▶ **Assignment**
Transcribe the listing below only from the line with "def elements (ty" up to and including the line with "its lanes. -/".

>>>>>

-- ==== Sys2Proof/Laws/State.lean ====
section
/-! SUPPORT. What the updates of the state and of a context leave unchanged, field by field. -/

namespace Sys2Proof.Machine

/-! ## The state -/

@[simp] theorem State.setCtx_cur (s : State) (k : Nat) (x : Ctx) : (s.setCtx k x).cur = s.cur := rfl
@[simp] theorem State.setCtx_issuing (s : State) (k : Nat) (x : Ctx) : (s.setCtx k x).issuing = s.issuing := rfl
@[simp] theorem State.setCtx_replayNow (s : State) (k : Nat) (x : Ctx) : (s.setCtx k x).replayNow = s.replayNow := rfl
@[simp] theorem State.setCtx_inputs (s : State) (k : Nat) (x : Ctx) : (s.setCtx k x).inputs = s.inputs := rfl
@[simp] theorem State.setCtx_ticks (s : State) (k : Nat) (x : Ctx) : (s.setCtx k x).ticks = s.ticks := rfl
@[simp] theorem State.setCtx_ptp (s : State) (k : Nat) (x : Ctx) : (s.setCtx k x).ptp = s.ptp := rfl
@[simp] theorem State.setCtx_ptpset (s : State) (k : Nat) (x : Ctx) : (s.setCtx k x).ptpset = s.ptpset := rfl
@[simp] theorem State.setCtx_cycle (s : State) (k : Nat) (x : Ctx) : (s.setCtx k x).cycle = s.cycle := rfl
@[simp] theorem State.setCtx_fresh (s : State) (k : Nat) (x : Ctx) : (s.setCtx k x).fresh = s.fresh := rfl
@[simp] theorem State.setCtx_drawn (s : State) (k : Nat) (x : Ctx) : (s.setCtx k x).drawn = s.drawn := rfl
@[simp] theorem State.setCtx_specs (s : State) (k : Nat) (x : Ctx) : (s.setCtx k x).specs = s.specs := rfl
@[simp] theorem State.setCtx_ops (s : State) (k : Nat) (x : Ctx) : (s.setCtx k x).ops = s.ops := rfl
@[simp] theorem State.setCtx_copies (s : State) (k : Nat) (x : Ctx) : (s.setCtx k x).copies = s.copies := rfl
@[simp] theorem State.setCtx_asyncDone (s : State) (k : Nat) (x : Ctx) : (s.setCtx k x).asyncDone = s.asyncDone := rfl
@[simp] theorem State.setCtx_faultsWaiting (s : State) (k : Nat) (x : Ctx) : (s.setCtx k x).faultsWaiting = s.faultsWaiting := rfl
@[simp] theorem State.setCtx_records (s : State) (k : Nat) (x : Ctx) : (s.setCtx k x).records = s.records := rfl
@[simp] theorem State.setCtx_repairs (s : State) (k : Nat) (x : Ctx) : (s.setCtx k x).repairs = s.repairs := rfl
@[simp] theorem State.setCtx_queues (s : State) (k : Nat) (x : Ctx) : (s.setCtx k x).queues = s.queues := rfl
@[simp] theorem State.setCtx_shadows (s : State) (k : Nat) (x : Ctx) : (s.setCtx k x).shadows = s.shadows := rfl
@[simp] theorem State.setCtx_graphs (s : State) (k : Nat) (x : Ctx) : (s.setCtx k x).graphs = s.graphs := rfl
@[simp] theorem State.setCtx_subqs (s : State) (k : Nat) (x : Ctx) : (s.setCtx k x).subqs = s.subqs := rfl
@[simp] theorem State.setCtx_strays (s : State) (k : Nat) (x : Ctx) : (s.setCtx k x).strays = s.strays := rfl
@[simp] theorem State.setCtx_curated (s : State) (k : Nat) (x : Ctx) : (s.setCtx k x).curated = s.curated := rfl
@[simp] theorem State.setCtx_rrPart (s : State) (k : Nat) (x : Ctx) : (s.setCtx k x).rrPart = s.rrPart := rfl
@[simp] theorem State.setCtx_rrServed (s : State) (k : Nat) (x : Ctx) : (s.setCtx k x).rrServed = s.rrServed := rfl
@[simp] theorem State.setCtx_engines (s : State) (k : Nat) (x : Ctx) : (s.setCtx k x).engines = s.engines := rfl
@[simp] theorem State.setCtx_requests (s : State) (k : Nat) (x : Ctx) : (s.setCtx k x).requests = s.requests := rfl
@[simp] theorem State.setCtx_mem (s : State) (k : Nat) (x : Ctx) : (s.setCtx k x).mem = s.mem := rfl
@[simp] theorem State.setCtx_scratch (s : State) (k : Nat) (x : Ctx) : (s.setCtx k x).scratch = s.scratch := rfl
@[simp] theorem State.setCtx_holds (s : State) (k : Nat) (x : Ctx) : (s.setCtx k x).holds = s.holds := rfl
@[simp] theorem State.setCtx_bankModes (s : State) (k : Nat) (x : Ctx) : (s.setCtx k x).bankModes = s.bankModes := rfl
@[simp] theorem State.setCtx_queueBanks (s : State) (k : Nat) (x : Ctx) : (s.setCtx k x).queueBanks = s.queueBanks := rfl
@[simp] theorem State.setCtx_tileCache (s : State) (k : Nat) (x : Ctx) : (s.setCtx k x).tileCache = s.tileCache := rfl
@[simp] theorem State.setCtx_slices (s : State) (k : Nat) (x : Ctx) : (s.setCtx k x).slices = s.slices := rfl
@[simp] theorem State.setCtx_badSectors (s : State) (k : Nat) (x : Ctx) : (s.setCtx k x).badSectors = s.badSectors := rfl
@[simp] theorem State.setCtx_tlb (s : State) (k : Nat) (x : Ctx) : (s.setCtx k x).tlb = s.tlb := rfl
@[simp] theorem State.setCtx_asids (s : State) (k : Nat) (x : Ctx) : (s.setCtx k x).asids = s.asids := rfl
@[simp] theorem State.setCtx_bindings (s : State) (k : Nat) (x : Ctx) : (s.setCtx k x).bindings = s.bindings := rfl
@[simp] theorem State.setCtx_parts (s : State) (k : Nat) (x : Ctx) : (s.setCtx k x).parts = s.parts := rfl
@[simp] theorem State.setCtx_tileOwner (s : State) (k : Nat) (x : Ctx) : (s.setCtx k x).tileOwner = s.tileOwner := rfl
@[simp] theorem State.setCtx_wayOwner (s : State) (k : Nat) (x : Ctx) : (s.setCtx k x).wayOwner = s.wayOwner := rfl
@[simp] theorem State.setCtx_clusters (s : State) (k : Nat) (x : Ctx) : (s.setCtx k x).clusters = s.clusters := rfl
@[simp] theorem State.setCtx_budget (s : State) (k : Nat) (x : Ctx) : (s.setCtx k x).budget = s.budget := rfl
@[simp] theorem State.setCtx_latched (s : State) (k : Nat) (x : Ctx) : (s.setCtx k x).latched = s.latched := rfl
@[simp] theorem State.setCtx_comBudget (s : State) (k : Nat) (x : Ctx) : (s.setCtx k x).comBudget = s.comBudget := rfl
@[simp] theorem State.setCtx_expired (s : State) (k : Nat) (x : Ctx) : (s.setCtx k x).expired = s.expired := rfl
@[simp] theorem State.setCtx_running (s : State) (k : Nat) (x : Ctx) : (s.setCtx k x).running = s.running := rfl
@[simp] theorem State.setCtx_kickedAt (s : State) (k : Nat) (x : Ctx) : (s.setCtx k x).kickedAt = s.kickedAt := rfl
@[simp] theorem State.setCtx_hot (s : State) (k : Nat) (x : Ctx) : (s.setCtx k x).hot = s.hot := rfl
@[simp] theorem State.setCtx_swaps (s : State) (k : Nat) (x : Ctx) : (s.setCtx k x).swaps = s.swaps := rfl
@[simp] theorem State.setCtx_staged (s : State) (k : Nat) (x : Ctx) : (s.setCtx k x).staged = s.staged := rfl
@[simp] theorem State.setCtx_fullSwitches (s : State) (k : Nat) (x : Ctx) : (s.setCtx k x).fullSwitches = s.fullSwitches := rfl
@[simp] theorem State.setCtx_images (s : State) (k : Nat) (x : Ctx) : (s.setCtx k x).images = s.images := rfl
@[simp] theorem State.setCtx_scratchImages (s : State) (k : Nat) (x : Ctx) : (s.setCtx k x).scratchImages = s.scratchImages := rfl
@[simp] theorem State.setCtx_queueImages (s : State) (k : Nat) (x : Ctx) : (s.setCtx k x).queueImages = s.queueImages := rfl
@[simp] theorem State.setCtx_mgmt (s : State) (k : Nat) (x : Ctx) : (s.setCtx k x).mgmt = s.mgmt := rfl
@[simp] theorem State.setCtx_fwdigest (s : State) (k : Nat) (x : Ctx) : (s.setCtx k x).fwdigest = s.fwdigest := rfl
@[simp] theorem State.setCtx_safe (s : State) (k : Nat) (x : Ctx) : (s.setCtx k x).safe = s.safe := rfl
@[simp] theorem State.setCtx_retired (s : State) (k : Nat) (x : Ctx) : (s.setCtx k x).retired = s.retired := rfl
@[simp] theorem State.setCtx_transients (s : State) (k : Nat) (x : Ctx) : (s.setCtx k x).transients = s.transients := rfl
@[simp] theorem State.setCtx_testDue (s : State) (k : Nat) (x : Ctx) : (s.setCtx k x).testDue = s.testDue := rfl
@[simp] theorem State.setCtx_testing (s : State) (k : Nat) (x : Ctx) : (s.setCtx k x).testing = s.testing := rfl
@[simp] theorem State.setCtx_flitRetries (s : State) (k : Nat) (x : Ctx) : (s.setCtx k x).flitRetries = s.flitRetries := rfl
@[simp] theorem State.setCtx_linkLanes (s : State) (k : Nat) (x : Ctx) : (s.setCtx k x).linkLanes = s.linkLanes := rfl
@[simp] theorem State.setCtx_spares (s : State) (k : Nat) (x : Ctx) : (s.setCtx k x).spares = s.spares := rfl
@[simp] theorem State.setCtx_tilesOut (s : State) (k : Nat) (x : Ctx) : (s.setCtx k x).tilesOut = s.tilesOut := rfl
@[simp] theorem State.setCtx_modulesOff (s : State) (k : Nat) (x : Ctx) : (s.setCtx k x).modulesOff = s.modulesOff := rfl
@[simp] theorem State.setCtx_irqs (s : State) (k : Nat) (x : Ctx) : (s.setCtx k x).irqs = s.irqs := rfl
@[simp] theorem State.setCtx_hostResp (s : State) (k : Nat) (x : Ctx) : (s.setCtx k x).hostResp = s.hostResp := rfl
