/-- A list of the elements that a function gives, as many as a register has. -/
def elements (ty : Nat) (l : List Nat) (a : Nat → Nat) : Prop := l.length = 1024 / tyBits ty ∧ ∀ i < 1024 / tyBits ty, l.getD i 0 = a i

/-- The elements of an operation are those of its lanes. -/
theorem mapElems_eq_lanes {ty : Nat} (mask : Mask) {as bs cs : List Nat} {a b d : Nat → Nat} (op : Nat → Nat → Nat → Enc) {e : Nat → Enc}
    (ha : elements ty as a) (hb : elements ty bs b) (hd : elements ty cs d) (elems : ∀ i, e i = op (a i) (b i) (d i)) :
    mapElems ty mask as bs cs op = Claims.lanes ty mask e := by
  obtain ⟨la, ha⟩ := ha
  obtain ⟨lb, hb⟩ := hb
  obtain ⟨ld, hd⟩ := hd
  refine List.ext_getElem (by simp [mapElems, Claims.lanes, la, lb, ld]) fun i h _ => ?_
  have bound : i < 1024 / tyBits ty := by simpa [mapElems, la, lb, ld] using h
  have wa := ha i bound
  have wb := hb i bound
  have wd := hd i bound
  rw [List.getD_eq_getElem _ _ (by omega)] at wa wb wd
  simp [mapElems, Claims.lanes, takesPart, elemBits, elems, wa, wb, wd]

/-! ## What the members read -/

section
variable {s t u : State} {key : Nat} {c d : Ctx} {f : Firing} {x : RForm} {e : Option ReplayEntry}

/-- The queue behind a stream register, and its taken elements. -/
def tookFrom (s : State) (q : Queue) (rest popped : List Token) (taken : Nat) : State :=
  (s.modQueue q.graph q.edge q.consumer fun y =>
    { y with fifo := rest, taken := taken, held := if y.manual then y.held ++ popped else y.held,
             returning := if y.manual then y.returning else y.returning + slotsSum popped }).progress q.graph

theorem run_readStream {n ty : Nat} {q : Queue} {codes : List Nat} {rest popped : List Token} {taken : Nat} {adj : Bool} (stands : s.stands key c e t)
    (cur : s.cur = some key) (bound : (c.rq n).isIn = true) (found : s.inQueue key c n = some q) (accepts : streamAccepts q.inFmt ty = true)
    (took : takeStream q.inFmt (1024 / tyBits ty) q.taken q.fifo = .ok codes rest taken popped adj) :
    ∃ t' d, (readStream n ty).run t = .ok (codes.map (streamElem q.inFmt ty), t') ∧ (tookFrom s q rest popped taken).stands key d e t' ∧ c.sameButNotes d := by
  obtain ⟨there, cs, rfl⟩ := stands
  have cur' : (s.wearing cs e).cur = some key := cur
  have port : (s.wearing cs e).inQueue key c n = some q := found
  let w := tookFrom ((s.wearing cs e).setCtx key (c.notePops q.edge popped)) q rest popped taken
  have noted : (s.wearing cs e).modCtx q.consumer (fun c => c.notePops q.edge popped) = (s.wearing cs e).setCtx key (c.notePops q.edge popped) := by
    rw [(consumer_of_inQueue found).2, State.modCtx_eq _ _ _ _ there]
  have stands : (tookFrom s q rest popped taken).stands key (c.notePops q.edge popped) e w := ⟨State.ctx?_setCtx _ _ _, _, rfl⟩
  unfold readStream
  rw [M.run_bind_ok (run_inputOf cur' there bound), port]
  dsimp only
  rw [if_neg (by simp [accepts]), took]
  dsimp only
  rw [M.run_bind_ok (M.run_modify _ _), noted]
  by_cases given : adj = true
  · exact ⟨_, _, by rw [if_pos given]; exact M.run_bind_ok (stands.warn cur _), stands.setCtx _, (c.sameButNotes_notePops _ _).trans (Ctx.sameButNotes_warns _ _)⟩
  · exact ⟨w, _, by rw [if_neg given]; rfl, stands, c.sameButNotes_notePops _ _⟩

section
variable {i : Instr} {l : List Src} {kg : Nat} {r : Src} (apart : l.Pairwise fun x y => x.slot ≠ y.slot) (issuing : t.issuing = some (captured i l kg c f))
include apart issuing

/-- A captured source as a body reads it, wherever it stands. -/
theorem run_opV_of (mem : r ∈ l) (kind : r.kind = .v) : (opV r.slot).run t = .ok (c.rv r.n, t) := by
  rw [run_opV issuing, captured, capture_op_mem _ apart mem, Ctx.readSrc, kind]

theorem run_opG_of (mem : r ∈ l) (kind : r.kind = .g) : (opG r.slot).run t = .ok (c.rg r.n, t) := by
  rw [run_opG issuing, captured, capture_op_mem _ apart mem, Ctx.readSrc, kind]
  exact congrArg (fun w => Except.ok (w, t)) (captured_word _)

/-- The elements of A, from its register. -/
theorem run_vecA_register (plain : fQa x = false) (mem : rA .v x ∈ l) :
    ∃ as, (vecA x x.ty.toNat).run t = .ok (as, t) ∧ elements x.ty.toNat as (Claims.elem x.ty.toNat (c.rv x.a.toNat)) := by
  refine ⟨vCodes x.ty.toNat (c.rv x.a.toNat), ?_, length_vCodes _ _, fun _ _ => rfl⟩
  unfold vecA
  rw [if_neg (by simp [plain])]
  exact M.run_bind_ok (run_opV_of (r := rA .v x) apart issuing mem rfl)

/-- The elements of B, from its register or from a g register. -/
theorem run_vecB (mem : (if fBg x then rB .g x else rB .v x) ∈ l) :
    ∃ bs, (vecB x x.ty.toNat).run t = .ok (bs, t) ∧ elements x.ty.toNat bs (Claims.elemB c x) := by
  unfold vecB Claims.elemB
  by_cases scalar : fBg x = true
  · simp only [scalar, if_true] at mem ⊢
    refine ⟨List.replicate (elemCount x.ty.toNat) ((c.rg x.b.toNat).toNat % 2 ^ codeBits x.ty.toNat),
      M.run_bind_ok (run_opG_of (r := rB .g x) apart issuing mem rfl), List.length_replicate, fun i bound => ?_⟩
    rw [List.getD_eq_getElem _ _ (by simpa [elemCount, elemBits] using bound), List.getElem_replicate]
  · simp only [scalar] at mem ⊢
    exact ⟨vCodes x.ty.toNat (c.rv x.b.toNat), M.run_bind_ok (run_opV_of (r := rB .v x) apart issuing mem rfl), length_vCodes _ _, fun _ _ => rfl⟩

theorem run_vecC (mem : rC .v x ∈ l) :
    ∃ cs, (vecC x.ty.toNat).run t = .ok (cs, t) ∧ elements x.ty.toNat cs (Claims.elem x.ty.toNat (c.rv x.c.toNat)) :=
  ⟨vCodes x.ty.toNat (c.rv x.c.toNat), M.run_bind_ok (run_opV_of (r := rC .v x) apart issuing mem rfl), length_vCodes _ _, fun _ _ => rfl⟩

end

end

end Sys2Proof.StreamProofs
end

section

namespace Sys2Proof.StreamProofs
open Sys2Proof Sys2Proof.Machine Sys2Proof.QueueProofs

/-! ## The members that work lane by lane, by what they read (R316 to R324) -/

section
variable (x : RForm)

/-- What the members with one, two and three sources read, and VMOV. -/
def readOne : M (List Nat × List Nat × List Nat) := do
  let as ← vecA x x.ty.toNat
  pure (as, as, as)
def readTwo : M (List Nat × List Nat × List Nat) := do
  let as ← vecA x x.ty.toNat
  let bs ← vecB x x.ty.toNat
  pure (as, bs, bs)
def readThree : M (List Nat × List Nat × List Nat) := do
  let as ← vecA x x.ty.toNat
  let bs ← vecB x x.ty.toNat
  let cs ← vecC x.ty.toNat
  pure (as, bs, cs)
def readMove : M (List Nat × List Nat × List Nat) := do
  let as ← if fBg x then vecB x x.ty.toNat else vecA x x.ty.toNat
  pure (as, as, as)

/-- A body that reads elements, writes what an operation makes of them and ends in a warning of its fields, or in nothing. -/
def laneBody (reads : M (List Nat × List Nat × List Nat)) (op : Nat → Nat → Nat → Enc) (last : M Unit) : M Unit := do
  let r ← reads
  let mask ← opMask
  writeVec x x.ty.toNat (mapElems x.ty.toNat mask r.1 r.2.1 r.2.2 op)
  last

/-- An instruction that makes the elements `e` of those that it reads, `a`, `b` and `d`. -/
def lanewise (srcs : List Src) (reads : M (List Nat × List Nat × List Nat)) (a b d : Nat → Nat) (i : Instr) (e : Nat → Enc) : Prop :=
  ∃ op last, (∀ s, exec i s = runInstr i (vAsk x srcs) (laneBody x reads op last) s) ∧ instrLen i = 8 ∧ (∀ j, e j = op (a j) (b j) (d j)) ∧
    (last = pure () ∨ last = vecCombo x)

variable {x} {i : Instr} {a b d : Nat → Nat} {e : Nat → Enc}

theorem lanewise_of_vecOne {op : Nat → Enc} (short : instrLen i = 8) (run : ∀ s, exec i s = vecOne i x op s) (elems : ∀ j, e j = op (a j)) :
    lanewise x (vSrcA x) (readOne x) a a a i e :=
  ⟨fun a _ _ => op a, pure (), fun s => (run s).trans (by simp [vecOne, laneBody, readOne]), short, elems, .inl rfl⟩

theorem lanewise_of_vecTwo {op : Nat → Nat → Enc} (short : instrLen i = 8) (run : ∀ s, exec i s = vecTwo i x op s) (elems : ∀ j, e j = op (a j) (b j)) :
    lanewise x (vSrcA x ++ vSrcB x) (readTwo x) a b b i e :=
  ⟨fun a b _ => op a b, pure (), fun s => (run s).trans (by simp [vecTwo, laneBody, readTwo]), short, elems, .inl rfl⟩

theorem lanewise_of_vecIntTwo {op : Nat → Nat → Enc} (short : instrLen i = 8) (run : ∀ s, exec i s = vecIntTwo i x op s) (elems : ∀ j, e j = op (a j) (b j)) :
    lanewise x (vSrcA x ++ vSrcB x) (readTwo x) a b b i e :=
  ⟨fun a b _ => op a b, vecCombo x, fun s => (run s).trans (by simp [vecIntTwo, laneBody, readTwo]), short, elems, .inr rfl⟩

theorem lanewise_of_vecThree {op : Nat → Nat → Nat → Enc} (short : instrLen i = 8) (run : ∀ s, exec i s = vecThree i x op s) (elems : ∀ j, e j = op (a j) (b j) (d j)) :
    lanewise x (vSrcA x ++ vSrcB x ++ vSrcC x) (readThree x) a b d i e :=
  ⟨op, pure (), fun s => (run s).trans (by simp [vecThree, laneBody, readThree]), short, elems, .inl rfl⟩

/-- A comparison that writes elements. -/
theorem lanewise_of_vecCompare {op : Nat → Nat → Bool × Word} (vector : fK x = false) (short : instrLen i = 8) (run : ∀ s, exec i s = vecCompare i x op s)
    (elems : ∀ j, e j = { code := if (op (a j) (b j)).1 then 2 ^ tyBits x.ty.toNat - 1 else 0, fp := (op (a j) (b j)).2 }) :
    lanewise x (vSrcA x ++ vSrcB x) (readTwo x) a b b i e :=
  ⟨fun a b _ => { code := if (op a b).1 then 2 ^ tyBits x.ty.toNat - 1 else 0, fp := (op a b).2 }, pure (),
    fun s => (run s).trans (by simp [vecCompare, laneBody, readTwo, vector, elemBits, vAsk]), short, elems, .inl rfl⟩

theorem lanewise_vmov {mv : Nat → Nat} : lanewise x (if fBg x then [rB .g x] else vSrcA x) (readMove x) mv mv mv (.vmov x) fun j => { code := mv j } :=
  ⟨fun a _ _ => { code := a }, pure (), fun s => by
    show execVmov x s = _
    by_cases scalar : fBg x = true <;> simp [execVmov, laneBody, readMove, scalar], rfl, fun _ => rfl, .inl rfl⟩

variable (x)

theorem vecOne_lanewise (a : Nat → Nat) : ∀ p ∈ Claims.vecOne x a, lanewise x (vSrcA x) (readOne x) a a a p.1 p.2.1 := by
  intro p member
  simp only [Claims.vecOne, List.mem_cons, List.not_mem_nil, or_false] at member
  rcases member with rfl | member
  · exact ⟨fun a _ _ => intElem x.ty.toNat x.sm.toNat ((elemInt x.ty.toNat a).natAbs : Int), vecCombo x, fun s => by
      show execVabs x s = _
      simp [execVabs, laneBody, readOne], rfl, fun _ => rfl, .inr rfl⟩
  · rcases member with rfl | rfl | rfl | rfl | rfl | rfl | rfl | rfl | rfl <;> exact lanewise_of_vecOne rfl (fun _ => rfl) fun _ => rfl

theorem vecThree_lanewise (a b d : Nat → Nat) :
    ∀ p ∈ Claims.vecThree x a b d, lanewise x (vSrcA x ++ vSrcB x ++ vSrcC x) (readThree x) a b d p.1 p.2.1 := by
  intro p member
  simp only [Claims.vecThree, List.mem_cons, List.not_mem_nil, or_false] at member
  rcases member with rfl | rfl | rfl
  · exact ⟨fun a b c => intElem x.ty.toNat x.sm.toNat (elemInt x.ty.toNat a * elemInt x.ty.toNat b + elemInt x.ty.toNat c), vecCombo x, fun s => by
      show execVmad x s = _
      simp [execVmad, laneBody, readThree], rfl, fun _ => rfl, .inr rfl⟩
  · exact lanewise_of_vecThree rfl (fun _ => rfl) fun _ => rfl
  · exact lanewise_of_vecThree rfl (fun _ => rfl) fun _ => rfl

<<<<<

▶ **Response area**
def elements (ty : Nat) (l : List Nat) (a : Nat → Nat) : Prop := l.length = 1024 / tyBits ty ∧ ∀ i < 1024 / tyBits ty, l.getD i 0 = a i

/-- The elements of an operation are those of its lanes. -/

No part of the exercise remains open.